Crypto Volatility Is Now Less Than That of Stocks
While it may not seem like it, bitcoin and its many altcoin cousins have been much more stable and are steadier as of late when compared to their stock counterparts. Shares in companies continue to take heavy dips in recent weeks, while many main staples of crypto are holding their ground despite trading at considerably lesser prices than the all-time highs they achieved in late 2021.
Clara Medalie – head of research at Kaiko – explained in a recent interview:
Bitcoin volatility is at multi-year lows, while equity volatility is only at its lowest level since July. Equity markets have certainly been volatile over the past few months due to high inflation, an appreciating dollar, rising interest rates, and the ongoing war and energy crisis. The data suggests cryptocurrency markets are less reactive to volatile macro events than they were earlier on in the year, whereas equity markets have remained highly sensitive.

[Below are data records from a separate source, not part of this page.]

-- ==== Sys2Proof/Laws/Memory.lean ====
section
/-!
SUPPORT. Every operation of the model keeps the memory's canonical form (Memory.wf): one lemma per operation that answers a state, in the
order the operations are defined; `<operation>_eq` is the same of an answer given by an equation.
-/

set_option linter.unusedTactic false
set_option linter.unreachableTactic false
set_option linter.unusedVariables false

namespace Sys2Proof.Machine
theorem Mem.setBytes_wf (m : List Host.Cell) (a : Nat) (bs : List Byte) (h : Memory.wf m = true) :
    Memory.wf (Mem.setBytes m a bs) = true := by
  induction bs generalizing m a with
  | nil => exact h
  | cons b bs ih => exact ih _ _ (SMap.set_wf 0 m a b h)

theorem foldl_memWf {β : Type} (g : State → β → State) (l : List β) (s : State) (h : Memory.wf s.mem = true)
    (hg : ∀ t x, Memory.wf t.mem = true → Memory.wf (g t x).mem = true) : Memory.wf (l.foldl g s).mem = true := by
  induction l generalizing s with
  | nil => exact h
  | cons x l ih => exact ih _ (hg _ _ h)

theorem ite_memWf {p : Prop} [Decidable p] {a b : State} (ha : Memory.wf a.mem = true) (hb : Memory.wf b.mem = true) :
    Memory.wf (if p then a else b).mem = true := by
  by_cases h : p
  · rw [if_pos h]; exact ha
  · rw [if_neg h]; exact hb

theorem foldl_memWf_fst {β γ : Type} (g : State × γ → β → State × γ) (l : List β) (s : State × γ) (h : Memory.wf s.1.mem = true)
    (hg : ∀ t x, Memory.wf t.1.mem = true → Memory.wf (g t x).1.mem = true) : Memory.wf (l.foldl g s).1.mem = true := by
  induction l generalizing s with
  | nil => exact h
  | cons x l ih => exact ih _ (hg _ _ h)

theorem foldl_memWf_ok {β ε : Type} (g : Except ε State → β → Except ε State) (l : List β) (acc : Except ε State)
    (h : ∀ t, acc = .ok t → Memory.wf t.mem = true)
    (hg : ∀ acc x, (∀ t, acc = .ok t → Memory.wf t.mem = true) → ∀ t, g acc x = .ok t → Memory.wf t.mem = true) :
    ∀ t, l.foldl g acc = .ok t → Memory.wf t.mem = true := by
  induction l generalizing acc with
  | nil => exact h
  | cons x l ih => exact ih _ (hg _ _ h)

theorem foldl_memWf_okFst {β γ ε : Type} (g : Except ε (State × γ) → β → Except ε (State × γ)) (l : List β) (acc : Except ε (State × γ))
    (h : ∀ t, acc = .ok t → Memory.wf t.1.mem = true)
    (hg : ∀ acc x, (∀ t, acc = .ok t → Memory.wf t.1.mem = true) → ∀ t, g acc x = .ok t → Memory.wf t.1.mem = true) :
    ∀ t, l.foldl g acc = .ok t → Memory.wf t.1.mem = true := by
  induction l generalizing acc with
  | nil => exact h
  | cons x l ih => exact ih _ (hg _ _ h)
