-- ==== Sys2Proof/Laws/MemoryCommands.lean ====
section
/-!
SUPPORT. Every further operation of the model keeps the memory's canonical form (Memory.wf): one lemma per operation that answers a state, in the
order the operations are defined; `<operation>_eq` is the same of an answer given by an equation.
-/

set_option linter.unusedTactic false
set_option linter.unreachableTactic false
set_option linter.unusedVariables false
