/-! ### Start (R275, R282, R283, R285) -/

/-- A fetched command takes its own place. -/
theorem State.nvme_setNvme {s : State} {c d : NvmeCmd} (h : s.nvme c.fid = some d) (j : Nat) :
    (s.setNvme c).nvme j = if j = c.fid then some c else s.nvme j := by
  have hfid : ∀ e : NvmeCmd, (if e.fid = c.fid then c else e).fid = e.fid := fun e => by split <;> simp [*]
  have hmap : (s.setNvme c).nvme j = (s.nvme j).map fun e => if e.fid = c.fid then c else e := by
    show (s.pf1.cmds.map _).find? _ = _
    rw [List.find?_map]
    simp only [Function.comp_def, hfid]
    rfl
  rw [hmap]
  by_cases hj : j = c.fid
  · subst hj
    have hd : d.fid = c.fid := by simpa using List.find?_some h
    rw [if_pos rfl, h, Option.map_some, if_pos hd]
  · rw [if_neg hj]
    cases he : s.nvme j with
    | none => rfl
    | some e =>
      have hej : e.fid = j := by simpa using List.find?_some he
      rw [Option.map_some, if_neg (by rwa [hej])]

/-- The admin commands whose effect another row names wait for it. -/
theorem State.adminStart_waits (s : State) {c : NvmeCmd} (h : c.op ∈ [0x00, 0x01, 0x02, 0x05, 0x80, 0xC1]) : s.adminStart c = s := by
  simp only [List.mem_cons, List.not_mem_nil, or_false] at h
  rcases h with h | h | h | h | h | h <;> simp [State.adminStart, h]

/-- An I/O command returns the function from PS2 to PS0 (R285). -/
theorem State.leavesPs2 (s : State) :
    (if s.pf1.ps = 2 then s.withPf1 (fun p => { p with ps := 0 }) else s) =
      { s with pf1 := { s.pf1 with ps := if s.pf1.ps = 2 then 0 else s.pf1.ps } } := by
  by_cases h : s.pf1.ps = 2
  · rw [if_pos h, if_pos h]
    rfl
  · rw [if_neg h, if_neg h]

section
variable {s : State} {fid : Nat} {c : NvmeCmd}

/-- The started command. -/
def NvmeCmd.startedNow (c : NvmeCmd) : NvmeCmd := { c with phase := .started, begun := true }

theorem State.nvme_started (hc : s.nvme fid = some c) (j : Nat) :
    (s.setNvme c.startedNow).nvme j = if j = fid then some c.startedNow else s.nvme j := by
  have hfid : c.fid = fid := by simpa using List.find?_some hc
  have h := State.nvme_setNvme (c := c.startedNow) (d := c) (s := s) (by rw [← hc, ← hfid]; rfl) j
  rwa [show c.startedNow.fid = fid from hfid] at h

theorem exec_nvmeCommandStart_ungranted (hc : s.nvme fid = some c) (hq : c.sq ≠ 0) (hg : c.granted = false) :
    exec (.nvmeCommandStart fid) s = .next s := by
  show execNvmeCommandStart fid s = _
  simp [execNvmeCommandStart, hc, hq, hg]

/-- A granted I/O command starts, which leaves PS2 (R285). -/
theorem exec_nvmeCommandStart_io (hc : s.nvme fid = some c) (hr : s.nvmeReady c = true) (hq : c.sq ≠ 0) (hg : c.granted = true) :
    exec (.nvmeCommandStart fid) s = .next { s.setNvme c.startedNow with
      pf1 := { (s.setNvme c.startedNow).pf1 with ps := if s.pf1.ps = 2 then 0 else s.pf1.ps } } := by
  show execNvmeCommandStart fid s = _
  unfold execNvmeCommandStart
  rw [hc]
  dsimp only
  rw [if_neg (by simp [hr, hg]), if_neg hq]
  exact congrArg Host.Outcome.next (s.setNvme c.startedNow).leavesPs2

/-- An admin command whose effect another row names starts. -/
theorem exec_nvmeCommandStart_admin (hc : s.nvme fid = some c) (hr : s.nvmeReady c = true) (hq : c.sq = 0)
    (ho : c.op ∈ [0x00, 0x01, 0x02, 0x05, 0x80, 0xC1]) : exec (.nvmeCommandStart fid) s = .next (s.setNvme c.startedNow) := by
  show execNvmeCommandStart fid s = _
  unfold execNvmeCommandStart
  rw [hc]
  dsimp only
  rw [if_neg (by simp [hr, hq]), if_pos hq]
  exact congrArg Host.Outcome.next (State.adminStart_waits _ ho)

end

/-- Settles O30: each command of the storage controller by its own rule. -/
theorem storageController : Obligations.StorageController := by
  intro q v s hs
  refine ⟨⟨rfl, rfl, rfl⟩, fun h1 => ?_, fun x hx hv => ?_, fun y hy hv => ?_, fun x bs ranges hx ht => ?_, fun c fid hc hr hq => ?_,
    fun c fid hc hr hq ho => ?_⟩
  · obtain ⟨hframe, hcc, hoff, hshut, hon⟩ := s.writeCc_spec v
    refine ⟨_, exec_controllerConfiguration hs h1, hframe, hcc, hoff, hshut, fun hv hw => ?_⟩
    obtain ⟨hsqs, hcqs⟩ := hon hv hw
    rw [hsqs, hcqs]
    simp [Pf1.withAdminQueues, fld_eq_extractLsb']
  · exact ⟨_, exec_pf1SqDoorbell hs hx hv, rfl, fun j hj => SMap.find_insert_other _ _ hj, SMap.find_insert_same _ _ _⟩
  · exact ⟨_, exec_pf1CqDoorbell hs hy hv, rfl, fun j => SMap.find_insert _ _ _ _⟩
  · exact ⟨fun hk hl => TakesEntry.of_exec rfl (exec_nvmeFetch hs hx ht (State.checkedCmd_passes hk rfl) hl),
      fun hk hl => exec_nvmeFetch_full hs hx ht (State.checkedCmd_passes hk rfl) hl,
      fun sct sc hk hl => TakesEntry.of_exec rfl (exec_nvmeFetch hs hx ht (State.checkedCmd_fails hk rfl) hl)⟩
  · exact ⟨exec_nvmeCommandStart_ungranted hc hq, fun hg =>
      ⟨_, exec_nvmeCommandStart_io hc hr hq hg, rfl, State.nvme_started hc⟩⟩
  · exact ⟨_, exec_nvmeCommandStart_admin hc hr hq ho, rfl, State.nvme_started hc⟩

end Sys2Proof.Machine
end

section
/-!
PROOFS. The stages of a start (O49): the journal replay of STAGE3 writes memory.
-/

namespace Sys2Proof.Machine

The digital currency space has been experiencing its most bearish conditions in years. The arena lost more than $2 trillion in overall valuation over the past few months alone, while assets like bitcoin – the world’s number one crypto by market cap – have experienced losses exceeding 70 percent from the all-time highs they witnessed last November. During that time, bitcoin was trading at a whopping $68,000 per unit, though at the time of writing, the currency is struggling to maintain a position in the low $19K range. It’s a sad and ugly sight to see.
And yet despite all the gloom and doom that’s occurred over the past 12 months, it appears crypto is doing much better than the stock market, which at press time, is far more speculative and more prone to price swings. At least with crypto, traders have an idea of where things will be, while stock players remain as vulnerable as ever. Who would have ever thought this could occur?
People Should Remain Cautious
Despite this relatively good news, the crypto market and the rest of the financial industry remain completely fragile, with Yuya Hasegawa – a crypto market analyst at the Japanese digital currency exchange Bit Bank – mentioning in a statement:
Even though we have seen some signs of declining housing market demands and slower inflation this week, the market is on high alert for next month’s FOMC meeting and ignoring the economic data that could justify a more cautious approach to rate hikes. We will likely not see any big movement until the meeting. However, the area around $19,000 will likely continue to be support for the price of bitcoin.